Please repeat the lines below exactly. Begin with the line containing "List Byte →" and go on through the line containing "(hbytes : is.filter".

[Stored records]
━━━━━━━━━━━━━━━━━━━━━━━━━━━━━━
/-! ### The stream -/

/-- The packer, as PSTART from `s` and then the bytes `u` leave it in `t`: the full groups of `u` are emitted, packed, and
the rest of `u` is held. -/
structure PackedSince (s : State) (u : List Byte) (t : State) : Prop where
  bound : t.pCnt.toNat ≤ 6
  groups : ∃ full, full.length % 7 = 0 ∧ u = full ++ t.heldBytes ∧ EmitsPout s t (pack full)

theorem packedSince_pstart (s : State) : PackedSince s [] (s.setPCnt 0) where
  bound := Nat.zero_le 6
  groups := ⟨[], rfl, (heldBytes_of_pCnt_zero rfl).symm, .silent rfl⟩

/-- A command of another unit leaves the packer where it was. -/
theorem PackedSince.after_other_unit {s t : State} {u : List Byte} (h : PackedSince s u t) {i : Instr}
    (hreset : i ≠ .reset) (hi : unitOf i ≠ some .packer) : ∃ r, exec i t = .next r ∧ PackedSince s u r := by
  obtain ⟨full, hfull, hu, hemitted⟩ := h.groups
  obtain ⟨r, evs, hexec, hsame, hemits, hother⟩ := exec_of_other_unit hreset hi t
  have hpout := hemitted.emits hemits
  rw [poutBytes_eq_nil hother, List.append_nil] at hpout
  refine ⟨r, hexec, ?_⟩
  rw [← hsame] at hpout ⊢
  exact ⟨h.bound, full, hfull, hu, hpout⟩

/-- PBYTE adds its byte to the stream: to those held, or as the last of a group of seven. -/
theorem PackedSince.after_pbyte {s t : State} {u : List Byte} (h : PackedSince s u t) (b : Byte) :
    ∃ r, exec (.pbyte b) t = .next r ∧ PackedSince s (u ++ [b]) r := by
  obtain ⟨full, hfull, rfl, hemitted⟩ := h.groups
  obtain ⟨hcnt, he⟩ | ⟨hcnt, he⟩ := exec_pbyte_cases b t
  · have hnext : (t.pCnt + 1).toNat ≤ 6 := by bv_omega
    refine ⟨_, he, hnext, full, hfull, ?_, hemitted⟩
    rw [heldBytes_hold hcnt, List.append_assoc]
  · have hgroup : (t.heldBytes ++ [b]).length = 7 := by
      rw [List.length_append, length_heldBytes t h.bound, List.length_singleton]
      exact congrArg (· + 1) (le_antisymm h.bound hcnt)
    have hpack : pack (full ++ (t.heldBytes ++ [b])) = pack full ++ packGroup (t.heldBytes ++ [b]) := by
      rw [pack_append hfull, pack_eq_packGroup (List.concat_ne_nil _ _) hgroup.le]
    rw [← heldBytes_of_full hcnt] at he
    refine ⟨_, he, Nat.zero_le 6, full ++ (t.heldBytes ++ [b]), ?_, ?_, ?_⟩
    · rw [List.length_append, hgroup]
      omega
    · rw [heldBytes_of_pCnt_zero (s := State.setPCnt _ 0) rfl, List.append_nil, List.append_assoc]
    · rw [hpack]
      exact hemitted.pouts rfl

/-- PFLUSH completes the packed buffer. -/
theorem PackedSince.after_pflush {s t : State} {u : List Byte} (h : PackedSince s u t) :
    ∃ r, exec .pflush t = .next r ∧ EmitsPout s r (pack u) ∧ r.pCnt = 0 := by
  obtain ⟨full, hfull, rfl, hemitted⟩ := h.groups
  obtain ⟨hzero, he⟩ | ⟨hpos, he⟩ := exec_pflush_cases t
  · refine ⟨t, he, ?_, hzero⟩
    rwa [heldBytes_of_pCnt_zero hzero, List.append_nil]
  · have hlen := length_heldBytes t h.bound
    have hne : t.heldBytes ≠ [] := List.ne_nil_of_length_pos (by bv_omega)
    refine ⟨_, he, ?_, rfl⟩
    rw [pack_append hfull, pack_eq_packGroup hne (by omega)]
    exact hemitted.pouts rfl

theorem execAll_concat_of_next {is : List Instr} {i : Instr} {s t r : State} (h : execAll is s = .next t)
    (hi : exec i t = .next r) : execAll (is ++ [i]) s = .next r := by
  induction is generalizing s with
  | nil =>
    cases h
    rw [List.nil_append, execAll_cons_of_next hi, execAll]
  | cons j is ih =>
    obtain ⟨t', hj, -⟩ := exec_effect j s
    rw [execAll_cons_of_next hj] at h
    rw [List.cons_append, execAll_cons_of_next hj]
    exact ih h

/-- The commands of a stream, whose commands of unit `w` bring the bytes `q` in order, keep what each of its commands keeps of
the bytes brought so far. -/
theorem execAll_stream {P : List Byte → State → Prop} {w : FunctionalUnit} {mk : Byte → Instr}
    (hother : ∀ {u t}, P u t → ∀ {i}, i ≠ .reset → unitOf i ≠ some w → ∃ r, exec i t = .next r ∧ P u r)
    (hbyte : ∀ {u t}, P u t → ∀ b, ∃ r, exec (mk b) t = .next r ∧ P (u ++ [b]) r)
    (is : List Instr) {t : State} {u q : List Byte} (h : P u t)
    (hbytes : is.filter (fun i => unitOf i = some w) = q.map mk) (hreset : .reset ∉ is) :
    ∃ r, execAll is t = .next r ∧ P (u ++ q) r := by
  induction is generalizing t u q with
  | nil =>
    obtain rfl : q = [] := List.map_eq_nil_iff.mp hbytes.symm
    rw [List.append_nil]
    exact ⟨t, rfl, h⟩
  | cons i is ih =>
    obtain ⟨hi, his⟩ := not_or.mp (mt List.mem_cons.mpr hreset)
    by_cases hunit : unitOf i = some w
    · rw [List.filter_cons, if_pos (decide_eq_true hunit)] at hbytes
      obtain ⟨b, q, rfl, rfl, hrest⟩ := List.map_eq_cons_iff.mp hbytes.symm
      obtain ⟨r, hexec, hr⟩ := hbyte h b
      rw [execAll_cons_of_next hexec, List.append_cons]
      exact ih hr hrest.symm his
    · rw [List.filter_cons, if_neg (mt of_decide_eq_true hunit)] at hbytes
      obtain ⟨r, hexec, hr⟩ := hother h (Ne.symm hi) hunit
      rw [execAll_cons_of_next hexec]
      exact ih hr hbytes his

/-- Settles O49: PBYTE emits the full groups of what came so far and holds the rest, which PFLUSH emits. -/
theorem packStreamIsPack : Obligations.PackStreamIsPack := by
  intro s u is hbytes hreset
  obtain ⟨t, hrun, ht⟩ :=
    execAll_stream (P := PackedSince s) PackedSince.after_other_unit PackedSince.after_pbyte is (packedSince_pstart s)
      hbytes hreset
  obtain ⟨r, hflush, ⟨evs, hemits, hpout⟩, hcnt⟩ := ht.after_pflush
  refine ⟨r, (execAll_cons_of_next (exec_pstart s) _).trans (execAll_concat_of_next hrun hflush), ⟨evs, hemits.symm⟩, ?_,
    hcnt⟩
  rw [hemits, List.drop_left, hpout]
  rfl

end Sys2Proof.Machine
end

section
/-! PROOF. The round trips between `pack` and `unpack` (R196, R197), one run of up to 8 bytes at a time. -/

namespace Sys2Proof.Machine

/-! ### The runs of `unpack` -/

theorem unpack_nil : unpack [] = [] := rfl

/-- Full runs are unpacked by themselves, whatever follows. -/
theorem unpack_append {p : List Byte} (h : p.length % 8 = 0) (q : List Byte) : unpack (p ++ q) = unpack p ++ unpack q := by
  induction q using List.reverseRecOn with
  | nil => rw [List.append_nil, unpack_nil, List.append_nil]
  | append_singleton q b ih =>
    have hmod : (p ++ q).length % 8 = q.length % 8 := by
      rw [List.length_append]
      omega
    have hplace : 8 * ((p ++ q).length / 8) = p.length + 8 * (q.length / 8) := by
      rw [List.length_append]
      omega
    have hnext : unpackNext (p ++ q) b = unpackNext q b := by
      rw [unpackNext, unpackNext, hmod, hplace, List.getD_append_right _ _ _ _ (Nat.le_add_right _ _), Nat.add_sub_cancel_left]
    rw [← List.append_assoc, unpack_concat, ih, hnext, unpack_concat, List.append_assoc]

/-- One run, full or not: each data byte with its high bit (R160). -/
theorem unpack_run (hb : Byte) {ds : List Byte} (h : ds.length ≤ 7) :
    unpack (hb :: ds) = ds.mapIdx fun j d => unpackByte hb (j + 1) d := by
  induction ds using List.reverseRecOn with
  | nil => exact (unpack_concat [] hb).trans List.mapIdx_nil.symm
  | append_singleton ds d ih =>
    rw [List.length_append, List.length_singleton] at h
    have hpos : (hb :: ds).length % 8 = ds.length + 1 := Nat.mod_eq_of_lt (Nat.lt_succ_of_le h)
    have hrun : (hb :: ds).length / 8 = 0 := Nat.div_eq_of_lt (Nat.lt_succ_of_le h)
    rw [← List.cons_append, unpack_concat, ih (by omega), unpackNext, hpos, if_neg (Nat.succ_ne_zero _), hrun,
      List.mapIdx_concat]
    rfl

/-! ### Decode after encode -/

/-- Unpacking puts back the bit that packing moved to the high-bits byte (R196). -/
theorem unpackByte_highBits {grp : List Byte} {j : Nat} (hlen : grp.length ≤ 7) (hj : j < grp.length) :
    unpackByte (highBits grp) (j + 1) (grp[j] &&& 0x7F#8) = grp[j] := by
  refine BitVec.eq_of_getLsbD_eq fun k hk => ?_
  rw [getLsbD_unpackByte _ _ _ _ (by omega) (by omega), Nat.add_sub_cancel, getLsbD_highBits_of_lt (by omega) hj,
    getLsbD_and_0x7F]
  by_cases h7 : k = 7
  · simp [h7]
  · have hlt : k < 7 := by omega
    simp [h7, hlt]

theorem unpack_packGroup {grp : List Byte} (h : grp.length ≤ 7) : unpack (packGroup grp) = grp := by
  rw [packGroup, unpack_run _ (by rwa [List.length_map])]
  refine List.ext_getElem (by simp) fun j _ hj => ?_
  rw [List.getElem_mapIdx, List.getElem_map]
  exact unpackByte_highBits h hj

/-- Settles O51: by induction on the groups; `unpack` reads each packed group as one run. -/
theorem unpackAfterPack : Obligations.UnpackAfterPack := fun u => by
  induction u using groups_induction 7 (by decide) with
  | short u hlen =>
    obtain rfl | hne := eq_or_ne u []
    · rfl
    · rw [pack_eq_packGroup hne hlen.le, unpack_packGroup hlen.le]
  | group grp v hlen ih =>
    have hrun : (packGroup grp).length % 8 = 0 := by
      rw [length_packGroup, hlen]
    rw [pack_group_append hlen, unpack_append hrun, unpack_packGroup hlen.le, ih]

/-! ### Encode after decode -/

theorem isPacked_append {p q : List Byte} : IsPacked (p ++ q) ↔ IsPacked p ∧ IsPacked q := List.forall_mem_append

theorem isPacked_cons {b : Byte} {p : List Byte} : IsPacked (b :: p) ↔ b.toNat < 0x80 ∧ IsPacked p := List.forall_mem_cons

/-- Packing an unpacked byte drops its high bit again. -/
theorem and_0x7F_unpackByte {hb d : Byte} {pos : Nat} (hpos : 1 ≤ pos) (hpos7 : pos ≤ 7) (hd : d.toNat < 0x80) :
    unpackByte hb pos d &&& 0x7F#8 = d := by
  have hd7 := (toNat_lt_0x80_iff d).mp hd
  refine BitVec.eq_of_getLsbD_eq fun k hk => ?_
  rw [getLsbD_and_0x7F, getLsbD_unpackByte _ _ _ _ hpos hpos7]
  by_cases h7 : k = 7
  · rw [h7, hd7]
    exact Bool.and_false _
  · have hlt : k < 7 := by omega
    simp [h7, hlt]

/-- Bit 7 of an unpacked byte is the bit of the high-bits byte at its position. -/
theorem getLsbD_seven_unpackByte {hb d : Byte} {pos : Nat} (hpos : 1 ≤ pos) (hpos7 : pos ≤ 7) (hd : d.toNat < 0x80) :
    (unpackByte hb pos d).getLsbD 7 = hb.getLsbD (pos - 1) := by
  rw [getLsbD_unpackByte _ _ _ _ hpos hpos7, (toNat_lt_0x80_iff d).mp hd, Bool.false_or, decide_eq_true rfl, Bool.true_and]

/-- A run whose unused high bits are 0 is the packed group of what it unpacks to (R197). -/
theorem packGroup_unpack_run {hb : Byte} {ds : List Byte} (hlen : ds.length ≤ 7) (hds : IsPacked ds)
    (hhb : hb.toNat < 2 ^ ds.length) : packGroup (unpack (hb :: ds)) = hb :: ds := by
  have hunused := (toNat_lt_two_pow_iff hb ds.length).mp hhb
  rw [unpack_run hb hlen, packGroup]
  congr 1
  case e_head =>
    refine BitVec.eq_of_getLsbD_eq fun k _ => ?_
    by_cases hk : k < ds.length
    · rw [getLsbD_highBits_of_lt (by rw [List.length_mapIdx]; omega) (by rwa [List.length_mapIdx]), List.getElem_mapIdx,
        getLsbD_seven_unpackByte (by omega) (by omega) (hds _ (List.getElem_mem hk)), Nat.add_sub_cancel]
    · rw [getLsbD_highBits_of_length_le (by rw [List.length_mapIdx]; omega), hunused k (Nat.not_lt.mp hk)]
  case e_tail =>
    refine List.ext_getElem (by simp) fun j _ hj => ?_
    rw [List.getElem_map, List.getElem_mapIdx, and_0x7F_unpackByte (by omega) (by omega) (hds _ (List.getElem_mem hj))]

theorem pack_unpack_run {hb : Byte} {ds : List Byte} (hne : ds ≠ []) (hlen : ds.length ≤ 7) (hds : IsPacked ds)
    (hhb : hb.toNat < 2 ^ ds.length) : pack (unpack (hb :: ds)) = hb :: ds := by
  have hlength : (unpack (hb :: ds)).length = ds.length := by rw [unpack_run hb hlen, List.length_mapIdx]
  have hsome : unpack (hb :: ds) ≠ [] := List.ne_nil_of_length_pos (hlength ▸ List.length_pos_iff.mpr hne)
  rw [pack_eq_packGroup hsome (hlength.trans_le hlen), packGroup_unpack_run hlen hds hhb]

/-- Full runs unpack to full groups. -/
theorem pack_unpack_append {p : List Byte} (h : p.length % 8 = 0) (q : List Byte) :
    pack (unpack (p ++ q)) = pack (unpack p) ++ pack (unpack q) := by
  rw [unpack_append h, pack_append]
  rw [length_unpack]
  omega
━━━━━━━━━━━━━━━━━━━━━━━━━━━━━━
# Solution to this task
theorem execAll_stream {P : List Byte → State → Prop} {w : FunctionalUnit} {mk : Byte → Instr}
    (hother : ∀ {u t}, P u t → ∀ {i}, i ≠ .reset → unitOf i ≠ some w → ∃ r, exec i t = .next r ∧ P u r)
    (hbyte : ∀ {u t}, P u t → ∀ b, ∃ r, exec (mk b) t = .next r ∧ P (u ++ [b]) r)
    (is : List Instr) {t : State} {u q : List Byte} (h : P u t)
    (hbytes : is.filter (fun i => unitOf i = some w) = q.map mk) (hreset : .reset ∉ is) :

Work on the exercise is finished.